_Provided entries_
———
-- ==== Sys2Proof/Syntax.lean ====
section
/-! DEFINITION. The commands of the part: one constructor of `Instr` per row of
spec/opcode_table.json, with the traffic items that some of them carry (00_scope.md, Transaction
vocabulary). -/

namespace Sys2Proof

/-- The status of a completion (00_scope.md, Transaction vocabulary). -/
inductive Status where
  | success
  | unsupported
  | abort
  | retry
deriving DecidableEq, Repr

/-- The kind of a host non-posted request with its target: a memory address for MEMORY READ, a
config byte offset for the config kinds (Table 4, Table 2-1). -/
inductive NonPosted where
  | memoryRead (address : BitVec 64)
  | configRead (offset : BitVec 12)
  | configWrite (offset : BitVec 12)
deriving DecidableEq, Repr

/-- A host non-posted request. `length` is in dwords; `data` is the dword of a CONFIG WRITE. -/
structure HostRequest where
  kind : NonPosted
  requester : Half
  tag : BitVec 10
  length : Nat
  data : List Byte
deriving DecidableEq, Repr

/-- A host posted write, or a message request, which is handled as MEMORY WRITE (R11). -/
inductive PostedForm where
  | memoryWrite
  | message
deriving DecidableEq, Repr

/-- A posted item from the host side. -/
structure PostedWrite where
  form : PostedForm
  requester : Half
  tag : BitVec 10
  address : BitVec 64
  length : Nat
  data : List Byte
deriving DecidableEq, Repr

/-- The two kinds of card-originated request (chapter 1.1, class 4). -/
inductive CardForm where
  | memoryWrite
  | memoryRead
deriving DecidableEq, Repr

/-- A request that the card sends toward host memory. `length` is in dwords. -/
structure CardRequest where
  form : CardForm
  requester : Half
  tag : BitVec 10
  address : BitVec 64
  length : Nat
  data : List Byte
deriving DecidableEq, Repr

/-- A completion: from a card, from the host toward a card, or a stand-in of the part. -/
structure Completion where
  requester : Half
  tag : BitVec 10
  status : Status
  byteCount : Nat
  data : List Byte
deriving DecidableEq, Repr

/-- The target of a host write over the management link that has no row of its own: five of the
eight registers (R155), or exchange memory itself, which the host may write at any time
(chapter 9.2). That the form stands under this row is a DESIGN CHOICE, safe (notes/assumptions/4.md). -/
inductive PlainTarget where
  | ident
  | cause
  | noticeMask
  | noticeProduce
  | timebase
  | exchangeByte (address : Half)
  | exchangeWord (address : Half)
deriving DecidableEq, Repr

/-- The levels of the part's inputs at a power-on reset (R114, R134, R136, R171): bit s is slot s. -/
structure InputLevels where
  present : BitVec 8
  powerGood : BitVec 8
  alert : BitVec 8
  autostart : Bool
deriving DecidableEq, Repr

/-- The part's commands, in the order of spec/opcode_table.json. A row about a group is addressed by
any member's slot and acts on the group; an order's row is addressed by its record. -/
inductive Instr where
  | hostNonPostedRequest (slot : Slot) (req : HostRequest)
  | hostPostedWrite (slot : Slot) (write : PostedWrite)
  | cardCompletion (slot : Slot) (completion : Completion)
  | cardOriginatedRequest (slot : Slot) (req : CardRequest)
  | hostCompletionTowardCard (slot : Slot) (completion : Completion)
  | poolHeadServed
  | expirySweep
  | fabricEntryExpiry (position : Position)
  | probeRestoreEntryExpiry (position : Position)
  | decayTick (slot : Slot)
  | drainEmpty (slot : Slot)
  | drainLimitExpiry (slot : Slot)
  | resetHoldEnd (slot : Slot)
  | trainLimitExpiry (slot : Slot)
  | retryWaitEnd (slot : Slot)
  | probeLimitExpiry (slot : Slot)
  | dischargeTimerStop (slot : Slot)
  | grant
  | powerGoodRise (slot : Slot)
  | powerGoodFall (slot : Slot)
  | powerGoodLimitExpiry (slot : Slot)
  | stabilityDwellEnd (slot : Slot)
  | linkUp (slot : Slot)
  | linkDown (slot : Slot)
  | presenceLoss (slot : Slot)
  | presenceGain (slot : Slot)
  | alertEdge (slot : Slot) (level : Bool)
  | indicatorBlinkToggle (slot : Slot)
  | pauseEnd (slot : Slot)
  | orderTaking (record : RecordNo)
  | orderNone (record : RecordNo)
  | unknownOrder (record : RecordNo)
  | configure (slot : Slot)
  | bringUp (slot : Slot)
  | isolate (slot : Slot)
  | resume (slot : Slot)
  | recover (slot : Slot)
  | powerDown (slot : Slot)
  | cancel (slot : Slot)
  | refill (slot : Slot)
  | locate (slot : Slot)
  | listPending (slot : Slot)
  | setCommon
  | controlWrite (value : Word)
  | controlReset (value : Word)
  | attentionWrite (value : Word)
  | causeRead
  | noticeConsumeWrite (value : Word)
  | registerWrite (target : PlainTarget) (value : Word)
  | powerOnReset (inputs : InputLevels)
  | ready
deriving DecidableEq, Repr

end Sys2Proof
end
———
_Problem_
Your answer should be the records themselves, returned word for word.

_Completed task_
-- ==== Sys2Proof/Syntax.lean ====
section
/-! DEFINITION. The commands of the part: one constructor of `Instr` per row of
spec/opcode_table.json, with the traffic items that some of them carry (00_scope.md, Transaction
vocabulary). -/

namespace Sys2Proof

/-- The status of a completion (00_scope.md, Transaction vocabulary). -/
inductive Status where
  | success
  | unsupported
  | abort
  | retry
deriving DecidableEq, Repr

/-- The kind of a host non-posted request with its target: a memory address for MEMORY READ, a
config byte offset for the config kinds (Table 4, Table 2-1). -/
inductive NonPosted where
  | memoryRead (address : BitVec 64)
  | configRead (offset : BitVec 12)
  | configWrite (offset : BitVec 12)
deriving DecidableEq, Repr

/-- A host non-posted request. `length` is in dwords; `data` is the dword of a CONFIG WRITE. -/
structure HostRequest where
  kind : NonPosted
  requester : Half
  tag : BitVec 10
  length : Nat
  data : List Byte
deriving DecidableEq, Repr

/-- A host posted write, or a message request, which is handled as MEMORY WRITE (R11). -/
inductive PostedForm where
  | memoryWrite
  | message
deriving DecidableEq, Repr

/-- A posted item from the host side. -/
structure PostedWrite where
  form : PostedForm
  requester : Half
  tag : BitVec 10
  address : BitVec 64
  length : Nat
  data : List Byte
deriving DecidableEq, Repr

/-- The two kinds of card-originated request (chapter 1.1, class 4). -/
inductive CardForm where
  | memoryWrite
  | memoryRead
deriving DecidableEq, Repr

/-- A request that the card sends toward host memory. `length` is in dwords. -/
structure CardRequest where
  form : CardForm
  requester : Half
  tag : BitVec 10
  address : BitVec 64
  length : Nat
  data : List Byte
deriving DecidableEq, Repr

/-- A completion: from a card, from the host toward a card, or a stand-in of the part. -/
structure Completion where
  requester : Half
  tag : BitVec 10
  status : Status
  byteCount : Nat
  data : List Byte
deriving DecidableEq, Repr

/-- The target of a host write over the management link that has no row of its own: five of the
eight registers (R155), or exchange memory itself, which the host may write at any time
(chapter 9.2). That the form stands under this row is a DESIGN CHOICE, safe (notes/assumptions/4.md). -/
inductive PlainTarget where
  | ident
  | cause
  | noticeMask
  | noticeProduce
  | timebase
  | exchangeByte (address : Half)
  | exchangeWord (address : Half)
deriving DecidableEq, Repr

/-- The levels of the part's inputs at a power-on reset (R114, R134, R136, R171): bit s is slot s. -/
structure InputLevels where
  present : BitVec 8
  powerGood : BitVec 8
  alert : BitVec 8
  autostart : Bool
deriving DecidableEq, Repr

/-- The part's commands, in the order of spec/opcode_table.json. A row about a group is addressed by
any member's slot and acts on the group; an order's row is addressed by its record. -/
inductive Instr where
  | hostNonPostedRequest (slot : Slot) (req : HostRequest)
  | hostPostedWrite (slot : Slot) (write : PostedWrite)
  | cardCompletion (slot : Slot) (completion : Completion)
  | cardOriginatedRequest (slot : Slot) (req : CardRequest)
  | hostCompletionTowardCard (slot : Slot) (completion : Completion)
  | poolHeadServed
  | expirySweep
  | fabricEntryExpiry (position : Position)
  | probeRestoreEntryExpiry (position : Position)
  | decayTick (slot : Slot)
  | drainEmpty (slot : Slot)
  | drainLimitExpiry (slot : Slot)
  | resetHoldEnd (slot : Slot)
  | trainLimitExpiry (slot : Slot)
  | retryWaitEnd (slot : Slot)
  | probeLimitExpiry (slot : Slot)
  | dischargeTimerStop (slot : Slot)
  | grant
  | powerGoodRise (slot : Slot)
  | powerGoodFall (slot : Slot)
  | powerGoodLimitExpiry (slot : Slot)
  | stabilityDwellEnd (slot : Slot)
  | linkUp (slot : Slot)
  | linkDown (slot : Slot)
  | presenceLoss (slot : Slot)
  | presenceGain (slot : Slot)
  | alertEdge (slot : Slot) (level : Bool)
  | indicatorBlinkToggle (slot : Slot)
  | pauseEnd (slot : Slot)
  | orderTaking (record : RecordNo)
  | orderNone (record : RecordNo)
  | unknownOrder (record : RecordNo)
  | configure (slot : Slot)
  | bringUp (slot : Slot)
  | isolate (slot : Slot)
  | resume (slot : Slot)
  | recover (slot : Slot)
  | powerDown (slot : Slot)
  | cancel (slot : Slot)
  | refill (slot : Slot)
  | locate (slot : Slot)
  | listPending (slot : Slot)
  | setCommon
  | controlWrite (value : Word)
  | controlReset (value : Word)
  | attentionWrite (value : Word)
  | causeRead
  | noticeConsumeWrite (value : Word)
  | registerWrite (target : PlainTarget) (value : Word)
  | powerOnReset (inputs : InputLevels)
  | ready
deriving DecidableEq, Repr

end Sys2Proof
end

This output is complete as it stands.